Le treize octobre fut le jour ou j'ai appris qu'il ne me restait qu'un an tout au plus, j'ai vingt deux ans et je vais mourir.
J'ai souvent pensé à la mort, durant mon enfance, il m'arrivait de passer des heures allongé sur mon lit en pensant à ce concept, seulement maintenant, tout était différent, ce n'était plus un concept lointain, abstrait, c'était devenu une réalité inévitable.
Après être rentré de chez mon médecin ce jour là, j'étais resté chez moi plus d'une semaine, au début, j'avais du mal à y croire, je ne voulais pas l'accepter et puis très vite, je me suis souvenu de ces enfants auxquelles il m'arrivait de penser, ces enfants qui à peine nés, mourraient déjà, je m'étais demandé si souvent pourquoi, mais il y a-t-il réellement une raison à ça? Certainement pas, comment un enfant peut-il être mourant à peine après avoir pointé le nez sur ce monde? A-t-il simplement jeté un œil pour se dire, non, ici c'est trop pourri, je n'ai pas envi d'y vivre?
Non, il n'y a pas de raison et si un enfant peut être mourant, alors moi aussi, mon âge n'y changera rien. Ma deuxième étape fut donc de pleurer, contrairement à ces pauvres gamins, j'avais eu temps de faire des projets, d'avoir des rêves et surtout, je comprenais ce qui allait m'arriver, j'ai déversé ma peine une semaine, une semaine ou je ne pouvais rien faire sans fondre en larmes. J'étais terrifié, en fait, j'étais loin de m'imaginer qu'il était possible d'être aussi effrayé, penser à l'idée de la mort et penser à sa mort prochaine était deux choses si différentes
Et puis, au bout d'un moment, j'en ai eu marre, tous le monde risquait de mourir d'une seconde à l'autre d'un simple accident, d'une rupture d'anévrisme ou de je ne sais quoi d'autre, qu'avais-je de différent si ce n'était que contrairement à la plupart des gens, j'avais une date approximative de ma fin?
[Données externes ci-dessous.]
/-- Writes lane register r in the threads of a mask. -/
def wv (s : State) (r : Nat) (m : Mask) (f : Nat → Word) : State :=
  let g := cg s
  let old := Map.look g.v r []
  let new := (List.range g.width).map fun t => if bitOf m t then f t else old.getD t 0
  setCg s { g with v := Map.put g.v r new }
/-- Writes a uniform register. -/
def ws (s : State) (n : Nat) (w : Word) : State :=
  let g := cg s
  setCg s { g with s := Map.put g.s n w }
/-- Writes a predicate in the threads of a mask; p0 ignores writes (R182). -/
def wp (s : State) (n : Nat) (m : Mask) (val : Mask) : State :=
  if n = 0 then s
  else
    let g := cg s
    let old := Map.look g.p n 0
    setCg s { g with p := Map.put g.p n ((old &&& ~~~m) ||| (val &&& m)) }
def wx (s : State) (n : Nat) (x : XReg) : State :=
  let g := cg s
  setCg s { g with x := Map.put g.x n x }
def wg (s : State) (n : Nat) (d : BitVec 128) : State :=
  let g := cg s
  setCg s { g with g := Map.put g.g n d }
/-- The b operand of a lane word: a lane register, or a uniform register that every thread reads alike (R27). -/
def rb (s : State) (b : BitVec 7) (bs : BitVec 1) (t : Nat) : Word :=
  if bs == 1 then rs s b.toNat else rv s b.toNat t
/-- 128 bits of four uniform registers from s[a] (R146, R259, R308). -/
def rs128 (s : State) (a : Nat) : BitVec 128 := rs s (a + 3) ++ rs s (a + 2) ++ rs s (a + 1) ++ rs s a
def rs64 (s : State) (a : Nat) : BitVec 64 := cat64 (rs s (a + 1)) (rs s a)
def rsList (s : State) (a n : Nat) : List Word := (List.range n).map fun i => rs s (a + i)
/-- Writes consecutive uniform registers. -/
def wsList : State → Nat → List Word → State
  | s, _, [] => s
  | s, n, w :: r => wsList (ws s n w) (n + 1) r
def words128 (x : BitVec 128) : List Word :=
  [x.extractLsb' 0 32, x.extractLsb' 32 32, x.extractLsb' 64 32, x.extractLsb' 96 32]

/-! ### Memories -/

/-- The stored bytes of a memory. -/
def memOf (s : State) : MemName → Memory
  | .win b => (blkOf s b).win
  | .ring b => (blkOf s b).ringMem
  | .spill g => (grpOf s g).spill
  | .die k => Map.look s.die k []
  | .dev => s.dev
  | .host => s.host
  | .slot b => (blkOf s b).slots
  | .table _ => []
def setMem (s : State) (n : MemName) (m : Memory) : State :=
  match n with
  | .win b => setBlk s b { blkOf s b with win := m }
  | .ring b => setBlk s b { blkOf s b with ringMem := m }
  | .spill g => setGrp s g { grpOf s g with spill := m }
  | .die k => setDie s k m
  | .dev => setDev s m
  | .host => setHost s m
  | .slot b => setBlk s b { blkOf s b with slots := m }
  | .table _ => s

/-- The byte at its home. The ring area's notify and completion words show the rings' counts (R267). -/
def homeByte (s : State) (n : MemName) (a : Nat) : Byte :=
  match n with
  | .ring b =>
    let k := blkOf s b
    if a < 4096 then readB k.ringMem a
    else if a < 4100 then byteAt (bytesOfNat 4 k.copy.tail) (a - 4096)
    else if a < 4104 then byteAt (bytesOfNat 4 k.copy.done) (a - 4100)
    else if a < 4108 then byteAt (bytesOfNat 4 k.matrix.tail) (a - 4104)
    else if a < 4112 then byteAt (bytesOfNat 4 k.matrix.done) (a - 4108)
    else 0
  | _ => readB (memOf s n) a

/-- Words of a memory cleared of errors by a store (R219). -/
def cleanPoison (s : State) (n : MemName) (a len : Nat) : State :=
  setPoison s (s.poison.filter fun p => !(p.1 == n && decide (a < p.2 + 4) && decide (p.2 < a + len)))
/-- The writes of device and host memory are kept in a log, newest first (R217, log entry 23). -/
def noteStored (s : State) (n : MemName) (a len : Nat) : State :=
  if n = .dev ∨ n = .host then { s with stored := (n, a, len) :: s.stored } else s
/-- Performs bytes at their home. -/
def homeWrite (s : State) (n : MemName) (a : Nat) (bs : List Byte) : State :=
  cleanPoison (noteStored (setMem s n (writeBytes (memOf s n) a bs)) n a bs.length) n a bs.length

/-- Whether a pending store covers a byte. -/
def storeCovers (n : MemName) (a : Nat) (p : PendStore) : Bool :=
  p.mem == n && decide (p.addr ≤ a) && decide (a < p.addr + p.bytes.length)
/-- Guard slots: the current generation of one, and the resolution of an entry's guard; k0 is true in every generation
(R290). -/
def guardOf (b : Block) (k : Nat) : Guard := Map.look b.guards k {}
def guardRes (b : Block) (k gen : Nat) : Option Bool := if k = 0 then some true else Map.find (guardOf b k).res gen
/-- The die-scratch memory a block reaches (R216). -/
def dieName (b : Block) : MemName := if b.kmode then .die (24 + b.die) else .die b.part
def homeBytes (s : State) (n : MemName) (a len : Nat) : List Byte :=
  (List.range len).map fun i => homeByte s n (a + i)
def homeWord (s : State) (n : MemName) (a : Nat) : Word := wordOf (homeBytes s n a 4)
/-- A word whose read meets an uncorrectable error (R219). -/
def eccAt (s : State) (stores : List PendStore) (n : MemName) (a len : Nat) : Bool :=
  s.poison.any fun p => p.1 == n && decide (a < p.2 + 4) && decide (p.2 < a + len)
    && !(stores.any fun q => storeCovers n (max a p.2) q)

/-! ### Translation (R322 to R329) -/

/-- Bytes of a page of a level (R323). -/
def pageSize (level : Nat) : Nat := if level = 0 then 2 ^ 16 else if level = 1 then 2 ^ 21 else 2 ^ 30
/-- The leaf that maps an address in a context's table; a broken entry maps nothing (R324). -/
def walk (s : State) (ctx va : Nat) : Option Leaf :=
  (ctxOf s ctx).leaves.find? fun l => decide (l.va ≤ va) && decide (va < l.va + pageSize l.level) && !l.broken
/-- A lookup: a cached result if there is one, else a walk, whose result is cached (R329). -/
def tlbLook (s : State) (ctx va : Nat) : Option Leaf × State :=
  let page := va / 2 ^ 16
  match s.tlb.find? (fun e => e.ctx == ctx && e.page == page) with
  | some e => (e.leaf, s)
  | none =>
    let l := walk s ctx va
    (l, setTlb s (⟨ctx, page, l⟩ :: s.tlb))
/-- Drops the cached results of pages of a context. -/
def dropTlb (s : State) (ctx page n : Nat) : State :=
  setTlb s (s.tlb.filter fun e => !(e.ctx == ctx && decide (page ≤ e.page) && decide (e.page < page + n)))
/-- The data a leaf's frame holds lies in device memory (R326). -/
def leafDevice (l : Leaf) : Bool := l.cls != 1
def leafMem (l : Leaf) : MemName := if leafDevice l then .dev else .host
def leafPa (l : Leaf) (va : Nat) : Nat := l.frame + (va - l.va)
/-- A present leaf: PRESENT or RETRACT (R325). -/
def leafPresent (l : Leaf) : Bool := l.st == 0 || l.st == 3
/-- The checks of R327 in their order. -/
def checkLeaf (s : State) (world : Nat) (l : Option Leaf) (va : Nat) (r w x : Bool) : Option TrapCode :=
  match l with
  | none => some .page
  | some l =>
    if !leafPresent l then some .page
    else if (r && !l.r) || (w && !l.w) || (x && !l.x) then some .prot
    else if leafDevice l then
      let o := ownOf s (leafPa l va / 2 ^ 16)
      if o.world ≠ world then some .owner
      else if o.key ≠ l.key then some .keymix
      else none
    else none

/-- A page of a context's leaf list, replaced (R325). -/
def putLeaf (s : State) (ctx : Nat) (l : Leaf) : State :=
  let c := ctxOf s ctx
  setCtx s ctx { c with leaves := c.leaves.map fun k => if k.va = l.va then l else k }

/-- Where a byte of a context's memory lies for an access of the device itself, to queues, images and rings; none where the
checks of R327 refuse it. -/
def vaAt (s : State) (ctx va : Nat) (r w : Bool) : Option (MemName × Nat) :=
  let l := walk s ctx va
  match checkLeaf s (ctxOf s ctx).world l va r w false with
  | some _ => none
  | none => l.map fun l => (leafMem l, leafPa l va)
/-- Where it lies, whatever its permissions. -/
def vaMem (s : State) (ctx va : Nat) : Option (MemName × Nat) := vaAt s ctx va false false
def placeByte (s : State) (p : Option (MemName × Nat)) : Byte := match p with
  | some (m, a) => homeByte s m a
  | none => 0
def vaRead (s : State) (ctx va n : Nat) : List Byte := (List.range n).map fun i => placeByte s (vaAt s ctx (va + i) true false)
/-- What stands at an address, whatever its permissions. -/
def vaBytes (s : State) (ctx va n : Nat) : List Byte := (List.range n).map fun i => placeByte s (vaMem s ctx (va + i))
def vaWrite : State → Nat → Nat → List Byte → State
  | s, _, _, [] => s
  | s, ctx, va, b :: bs =>
    let s := match vaAt s ctx va false true with
      | some (m, a) => homeWrite s m a [b]
      | none => s
    vaWrite s ctx (va + 1) bs

/-! ### The hall's pending list (R363, R364) -/

/-- Hardware posts an event; with 256 pending it waits its turn behind them. -/
def postEvent (s : State) (e : HEvent) : State :=
  let h := s.hall
  let e := { e with origin := h.self }
  if h.pending.length < 256 ∧ h.backlog.isEmpty = true then setHall s { h with pending := h.pending ++ [e] }
  else setHall s { h with backlog := h.backlog ++ [e] }
def hallFull (s : State) : Bool := decide (256 ≤ s.hall.pending.length) || !s.hall.backlog.isEmpty
/-- A payload of 40 bytes. -/
def payOf (bs : List Byte) : List Byte := (bs ++ List.replicate 40 0).take 40

/-! ### Error records (R386 to R388) -/

def trapNum : TrapCode → Nat
  | .illop => 1 | .illconv => 2 | .stallchk => 3 | .bound => 4 | .align => 5 | .page => 6 | .prot => 7
  | .keymix => 8 | .owner => 9 | .atroute => 10 | .barmask => 11 | .entry => 12 | .brk => 13 | .trapi => 14
  | .ecc => 15 | .priv => 16 | .svcfail => 17
/-- The owner of a class for a context (R383): unset trap classes but ECC belong to the kernel. -/
def claimOwner (c : Ctx) (cls : Nat) : Nat :=
  Map.look c.claims cls (if 1 ≤ cls ∧ cls ≤ 17 ∧ cls ≠ 15 then 1 else 0)

/-- The eight words of an error record, but its sequence number (R388). -/
structure ErrRec where
  partition : Nat := 0
  unit : Nat := 0
  severity : Nat := 0
  kind : Nat := 0
  ctx : Nat := 0
  world : Nat := 0
  launch : Nat := 0
  trap : Nat := 0
  group : Nat := 0
  page : Option Nat := none
  word : Nat := 0
  deriving DecidableEq, Repr
def errWords (e : ErrRec) (seq : Nat) (prot : Bool) : List Word :=
  let pg := e.page.getD 0
  [ BitVec.ofNat 32 (e.partition * 2 ^ 24 + e.unit * 2 ^ 16 + e.severity * 2 ^ 8 + e.kind),
    BitVec.ofNat 32 (e.ctx * 2 ^ 16 + e.world), BitVec.ofNat 32 e.launch,
    BitVec.ofNat 32 (e.trap * 2 ^ 8 + e.group),
    BitVec.ofNat 32 (pg / 2 ^ 16), BitVec.ofNat 32 (pg / 2 ^ 48 % 256 + (if e.page.isSome then 256 else 0)),
    BitVec.ofNat 32 seq, BitVec.ofNat 32 (if prot then 0 else e.word) ]
/-- Writes a record to a function's error ring and signals it (R387, R92 with threshold 1). -/
def hostRecord (s : State) (f : Nat) (e : ErrRec) (prot : Bool) : State :=
  let x := fnOf s f
  let n := 2 ^ (x.errCfg % 16 + 4)
  if x.errCfg / 2 ^ 16 % 2 = 0 then s
  else if (x.errProd + 2 ^ 31 - x.errCons % 2 ^ 31) % 2 ^ 31 = n then setFn s f { x with errOver := true }
  else
    let s := homeWrite s .host (x.errBase + 32 * (x.errProd % n)) (wordsBytes (errWords e x.errCount prot))
    emit (setFn s f { x with errProd := (x.errProd + 1) % 2 ^ 31, errCount := x.errCount + 1 })
      (.interrupt f (x.errCfg / 16 % 4096))
/-- A record in the active wing's log (R386): one that no class owner takes, or of a kernel-mode block, which has no context (log
entry 70). -/
def logRecord (s : State) (e : ErrRec) (prot : Bool) : State :=
  setPkg s { s.pkg with log := s.pkg.log ++ [errWords e s.pkg.log.length prot] }
/-- Routes a record to the owner of its class (R386); the service core's stand in the die's service region, where its kernel-mode
blocks read them (log entry 33). -/
def routeRecord (s : State) (cls : Nat) (e : ErrRec) : State :=
  let c := ctxOf s e.ctx
  let o := claimOwner c cls
  if o = 1 ∨ o = 2 then hostRecord s c.ld e c.prot
  else if o = 3 then
    let d := e.partition / 6
    let n := (svcOf s d).records.length
    let w := errWords e n c.prot
    homeWrite (setSvc s d { svcOf s d with records := (svcOf s d).records ++ [w] }) (.die (24 + d))
      (32 * (Config.recordPlace d n % 2 ^ 16)) (wordsBytes w)
  else logRecord s e c.prot

/-! ### Departures and barrier completion (R253 to R258) -/

/-- A group that has retired, or whose block is trapped or squashed, counts as arrived everywhere (R254); one whose trap a
speculative block holds does not (R126). -/
def departed (s : State) (g : Nat) : Bool :=
  let x := grpOf s g
  x.state == .retired || (blkOf s x.blk).trapped
/-- The live groups of a block as a mask of group indices. -/
def liveGroups (s : State) (b : Block) : Mask :=
  maskOf ((b.groups.filter fun g => !departed s g).map fun g => (grpOf s g).index)
def existGroups (s : State) (b : Block) : Mask := maskOf (b.groups.map fun g => (grpOf s g).index)
/-- What two views together hold. -/
def joinView (x y : View) : View :=
  { saw := (x.saw ++ y.saw).eraseDups
    upTo := max x.upTo y.upTo
    mobs := y.mobs.foldl (fun m e => Map.put m e.1 (max e.2 (Map.look m e.1 0))) x.mobs
    mobsOne := (x.mobsOne ++ y.mobsOne).eraseDups }
/-- A filling slot whose every live mask member has arrived completes its phase (R256): what its arrivals covered is, for each group
that arrived, to be acquired (R261). -/
def settleSlot (live : Mask) (x : BarSlot) : BarSlot :=
  if x.filling && (x.mask &&& live &&& ~~~x.arrived) == 0 then
    let met := (threadsOf 128 x.arrived).foldl (fun m g => Map.put m g (joinView (Map.look m g {}) x.join)) x.met
    { x with phase := (x.phase + 1) % 256, filling := false, arrived := 0, mask := 0, met := met, join := {} }
  else x
def settleBlock (s : State) (b : Nat) : State :=
  let k := blkOf s b
  let live := liveGroups s k
  setBlk s b { k with bars := k.bars.map fun e => (e.1, settleSlot live e.2) }
/-- The cluster barrier's phase completes when every live group of every block of the gang has issued BARC. -/
def settleGang (s : State) (q : Nat) : State :=
  let x := gangOf s q
  let gs := x.blocks.flatMap fun b => (blkOf s b).groups
  if !x.arrived.isEmpty && gs.all (fun g => departed s g || x.arrived.contains g) then
    setGang s q { x with phase := (x.phase + 1) % 256, arrived := [], met := x.join, join := {} }
  else s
Je ne voulais pas passer mes derniers moments sur ce monde à me morfondre, alors, j'ai décidé que le reste de ma vie ne serait fait que de moments joyeux, je tenterais de sourire et de faire sourire les autres dans la mesure du possible.
Nous étions donc le jeudi vingt sept octobre et après m'être préparé comme à mon habitude, je partais sur mon lieu de travail, non pas pour y travailler, mais pour démissionner, pas question de passer les quelques mois qu'il me restait enfermé dans un bureau, surement pas!
Je travaillais dans une petite boite de création de site internet, j'étais en charge de tout l'administratif, ainsi que des employés en général, autant dire que je ne faisais rien de bien passionnant et dans la mesure ou je n'aurais pas le temps de construire la route me conduisant à mes rêves, je ne regrettais pas une seconde mon choix de quitter l'entreprise.
Cela ne prit pas longtemps, j'expliquai rapidement la situation à madame Jyl, sans lui parler de ma maladie et après avoir rédigé ma lettre de démission avec son aide, je partais le sourire aux lèvres me demandant qu'elle serait la meilleurs méthode pour le garder jusqu'au bout.
Mon médecin m'avait proposé un traitement, mais cela ne m'offrirait que quelques mois en considérant que ça fonctionne, je ne voulais pas prolonger ma vie par de la souffrance et cette méthode me ferait souffrir, perdre mes cheveux… je ne voulais pas de ça, pas en sachant que de toute façon, je ne pouvais être sauvé.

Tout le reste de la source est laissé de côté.